Ellicott:
A mixed multitude went up also with them.—Nothing is told us of the component elements of this “mixed multitude.” We hear of them as “murmuring” in Numbers 11:4, so that they seem to have remained with Israel. Some may have been Egyptians, impressed by the recent miracles; some foreigners held to servitude, like the Israelites, and glad to escape from their masters. It is noticeable that the Egyptian writers, in their perverted accounts of the Exodus, made a multitude of foreigners (Hyksôs) take part with the Hebrews.

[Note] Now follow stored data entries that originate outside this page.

-- ==== Sys2Proof/Machine/Dump.lean ====
section
/-! DEFINITION. The dump that firmware writes when an error in device-wide state stops the device (R306): the state of the device
and of every context (R275). No rule gives its layout behind the header (the model's own, log 32). -/

namespace Sys2Proof.Machine

/-- A value that may be absent, behind a word that says whether it is there. -/
def dumpOption {α : Type} (f : α → List Byte) : Option α → List Byte
  | some a => toBytes 1 4 ++ f a
  | none => toBytes 0 4

/-- A list behind its length. -/
def dumpList {α : Type} (f : α → List Byte) (l : List α) : List Byte := toBytes l.length 4 ++ l.flatMap f

def dumpFlags (l : List Bool) : List Byte := toBytes (l.foldr (fun b n => (if b then 1 else 0) + 2 * n) 0) 4

/-! The device. -/

def dumpQueue (u : Queue) : List Byte :=
  toBytes u.base.toNat 8 ++ toBytes u.size 4 ++ toBytes u.head 4 ++ toBytes u.tail 4 ++ toBytes (qerrBits u) 4
def TdiState.code : TdiState → Nat
  | .locked => 0 | .run => 1 | .stopped => 2

/-- A TDI; its keys never leave the assay processor. -/
def dumpTdi (t : Tdi) : List Byte :=
  toBytes t.num 4 ++ toBytes t.ctx 4 ++ toBytes t.state.code 4 ++
  dumpList (fun r : Region => toBytes r.base 8 ++ toBytes r.size 8) t.regions
def dumpDevice (s : State) : List Byte :=
  toBytes s.dev.devid.toNat 8 ++ toBytes (statusBits s) 4 ++ toBytes s.dev.twpool.toNat 4 ++ toBytes s.dev.tierto 4 ++
  dumpFlags [s.dev.c128, s.dev.link.isUp] ++
  s.dev.rowctl.toList.flatMap (fun w => toBytes w.toNat 4) ++ dumpQueue s.dev.q0 ++ dumpQueue s.dev.q1 ++
  s.dev.ports.toList.flatMap (fun p => toBytes p.code 4) ++ s.dev.fabricPorts.toList.flatMap (fun up => toBytes (upCode up) 4) ++
  toBytes s.dev.defport.toNat 4 ++ dumpList (fun r => toBytes r.1 4 ++ toBytes r.2.toNat 16) s.dev.routes ++
  dumpList dumpTdi s.dev.tdis ++
  s.dev.accounts.toList.flatMap fun a => (List.range 6).flatMap fun k => toBytes (a.counter k).toNat 8

/-! Strips, gangs, spans and engine programs. -/

/-- A strip: its image as R61 lays it out, and what R275 saves besides. -/
def dumpStrip (t : Strip) : List Byte :=
  toBytes t.idx 4 ++ toBytes t.live.toNat 4 ++ toBytes t.active.toNat 4 ++ toBytes t.fmask.toNat 4 ++
  dumpFlags [t.halted, t.retired, t.priv] ++ dumpOption (fun e : Mask × Nat => toBytes e.1.toNat 4 ++ toBytes e.2 4) t.elect ++
  t.faddr.toList.flatMap (fun a => toBytes a.toNat 8) ++
  (List.range 128).flatMap (fun k => imageLine t k (List.replicate 128 0)) ++ dumpList parkedBytes t.replay

def RecOp.code : RecOp → Nat
  | .ckpt => 0 | .replay => 1 | .replend => 2

/-- A gang with its tiles, its scratchpad of so many bytes, its barriers, its replay mode and its tokens. -/
def dumpGang (scratch : Nat) (g : Gang) : List Byte :=
  toBytes g.id 8 ++ toBytes g.launch 8 ++ toBytes g.stage 4 ++ toBytes g.tile 4 ++
  dumpList dumpStrip g.strips ++ g.tiles.flatMap (fun a => a.toList.flatMap fun v => toBytes v.toNat 6) ++
  scratchRead g scratch 0 scratch ++
  g.bars.toList.flatMap (fun b => toBytes b.phase 8 ++ dumpList (fun k => toBytes k 4) b.arrived) ++
  toBytes g.recPhase 8 ++
  dumpList (fun a : RecArrival => toBytes a.strip 4 ++ toBytes a.op.code 4 ++ toBytes a.addr.toNat 8) g.recompute ++
  dumpFlags [g.replayMode] ++ toBytes g.nextToken 8 ++
  dumpList (fun k : Token => toBytes k.value.toNat 4 ++ toBytes k.slot 4 ++ toBytes k.prog 8 ++
    dumpFlags [k.collected, k.overtaken]) g.tokens

/-- A register and a predicate of a span, which have U or A form. -/
def dumpReg (r : Reg) : List Byte := toBytes r.tag 4 ++ dumpFlags [r.paired] ++ affBytes (r.symbolic.getD (Aff.mk 0 0 0 0))
def dumpPred : Pred → List Byte
  | .u b => toBytes 0 4 ++ dumpFlags [b] ++ toBytes 0 8
  | .range ax lo hi => toBytes 1 4 ++ toBytes ax.code 4 ++ toBytes lo 4 ++ toBytes hi 4
  | .l m => toBytes 2 4 ++ toBytes m.toNat 4 ++ toBytes 0 8
def dumpBox (b : Box) : List Byte := [b.ox, b.oy, b.oz, b.ex, b.ey, b.ez].flatMap fun n => toBytes n 4

/-- A span record (R124). -/
def dumpSpan (p : Span) : List Byte :=
  toBytes p.id 8 ++ toBytes p.launch 8 ++ toBytes p.stage 4 ++ toBytes p.die 4 ++ dumpBox p.box ++ toBytes p.pc.toNat 8 ++
  p.regs.toList.flatMap dumpReg ++ p.preds.toList.flatMap dumpPred ++
  toBytes p.fmt.toNat 4 ++ toBytes p.mode.toNat 4 ++ toBytes p.fpstat.toNat 4 ++ dumpFlags [p.waiting] ++
  dumpList (fun e : JoinEntry => toBytes e.pc.toNat 8 ++ toBytes e.group 8) p.joins

def EngClass.code : EngClass → Nat
  | .mill => 0 | .cart => 1 | .weav => 2 | .full => 3
  | .stack n => 16 + n

/-- An engine program. -/
def dumpProg (p : Prog) : List Byte :=
  toBytes p.id 8 ++ toBytes p.gang 8 ++ toBytes p.cls.code 4 ++ toBytes p.scope 4 ++ dumpFlags [p.priv, p.replay] ++
  toBytes p.fmt.toNat 4 ++ toBytes p.pc.toNat 8 ++ p.e.toList.flatMap (fun v => toBytes v.toNat 8) ++ imageGen p.gen

/-! Contexts. -/

def dumpSlot (v : Slot) : List Byte :=
  toBytes v.num 4 ++ toBytes v.counter.toNat 4 ++
  dumpOption (fun n : Node => toBytes n.addr.toNat 8 ++ toBytes n.state.code 8) v.node

/-- A launch with its stage queues. -/
def dumpLaunch (l : Launch) : List Byte :=
  toBytes l.id 8 ++ toBytes l.slot 4 ++ dumpFlags [l.nfr] ++ toBytes l.addr.toNat 8 ++
  dumpList (fun u : StageQueue => dumpFlags [u.closed] ++
    dumpList (fun r : List Word => r.flatMap fun w => toBytes w.toNat 4) u.recs) l.queues

/-- The block in force of a context (R286). -/
def dumpBlock (b : Block286) : List Byte :=
  [b.ptroot, b.handler, b.logbase, b.logsize, b.brk0, b.brk1, b.pool, b.poolsize, b.peertab, b.errlog, b.errsize,
    b.expbase].flatMap (fun v => toBytes v.toNat 8) ++
  toBytes b.twto.toNat 4 ++ toBytes b.quota.toNat 4 ++ toBytes b.hostacct 4 ++ toBytes b.npeer 4 ++ dumpFlags [b.wglog, b.sstep]

/-- A context with its nodes, launches, gangs, spans and engine programs. -/
def dumpCtx (s : State) (x : Ctx) : List Byte :=
  let scratch (g : Gang) : Nat := ((s.launch? g.launch).map (·.hdr.scratch)).getD 0
  toBytes x.id 8 ++ toBytes x.root.toNat 8 ++ dumpBlock x.cfg ++ dumpOption dumpBlock x.pending ++
  x.fmtTable.toList.flatMap (fun e => toBytes e.toNat 8) ++
  x.weights.toList.flatMap (fun w => toBytes w.toNat 4) ++ toBytes x.linkWeight.toNat 4 ++
  dumpList (fun t => toBytes t 4) x.cancelSet ++
  dumpOption (fun r : FatalReport =>
    toBytes r.cause.toNat 4 ++ toBytes r.fmask.toNat 4 ++ toBytes r.epc.toNat 8 ++ toBytes r.inner 4) x.fatal ++
  dumpList dumpSlot x.slots ++ dumpList dumpLaunch (s.launches.filter (·.ctx == x.id)) ++
  (s.gangs.filter (·.ctx == x.id)).flatMap (fun g => dumpGang (scratch g) g) ++
  dumpList dumpSpan (s.spans.filter (·.ctx == x.id)) ++ dumpList dumpProg (s.progs.filter (·.ctx == x.id))

/-- R306: the dump, as much of it as the region has room for: its 64 B header with the magic word, the dump's length and
SR_CLOCK, in that order from byte 0, in 8 bytes each, and the state of the device and of every context. That the header's
fields stand there, and that a region too small for the header holds none, is the model's own (log 32). -/
def dumpBytes (s : State) : List Byte :=
  let size := s.dev.assay.rcd.dumpSize
  if size < 64 then []
  else
    let body := (dumpDevice s ++ s.ctxs.flatMap (dumpCtx s)).take (size - 64)
    toBytes 0x4C595344 8 ++ toBytes (64 + body.length) 8 ++ toBytes s.clock.toNat 8 ++ List.replicate 40 0 ++ body

end Sys2Proof.Machine
end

Exodus 12:38, did the non-Israelite multitude (עֵ֥רֶב) cross the sea without the blood applied?
Some probably did.
Did this rabble (אֲסְפְּסֻף) in Numbers 11:14 instigate the unbelief in God's provision?
Not necessarily.
These are two different Hebrew words,
Cambridge:
a great mixed multitude] cf. Numbers 11:4 (the Heb. word different). Non-Israelites (cf. the same word in Nehemiah 13:3) of various kinds are meant: e.g. Egyptians who had intermarried with Israelites (cf. Leviticus 24:10), other Semites who had found their way into Egypt, and prisoners taken in war who had been employed in the corvée (Exodus 1:9).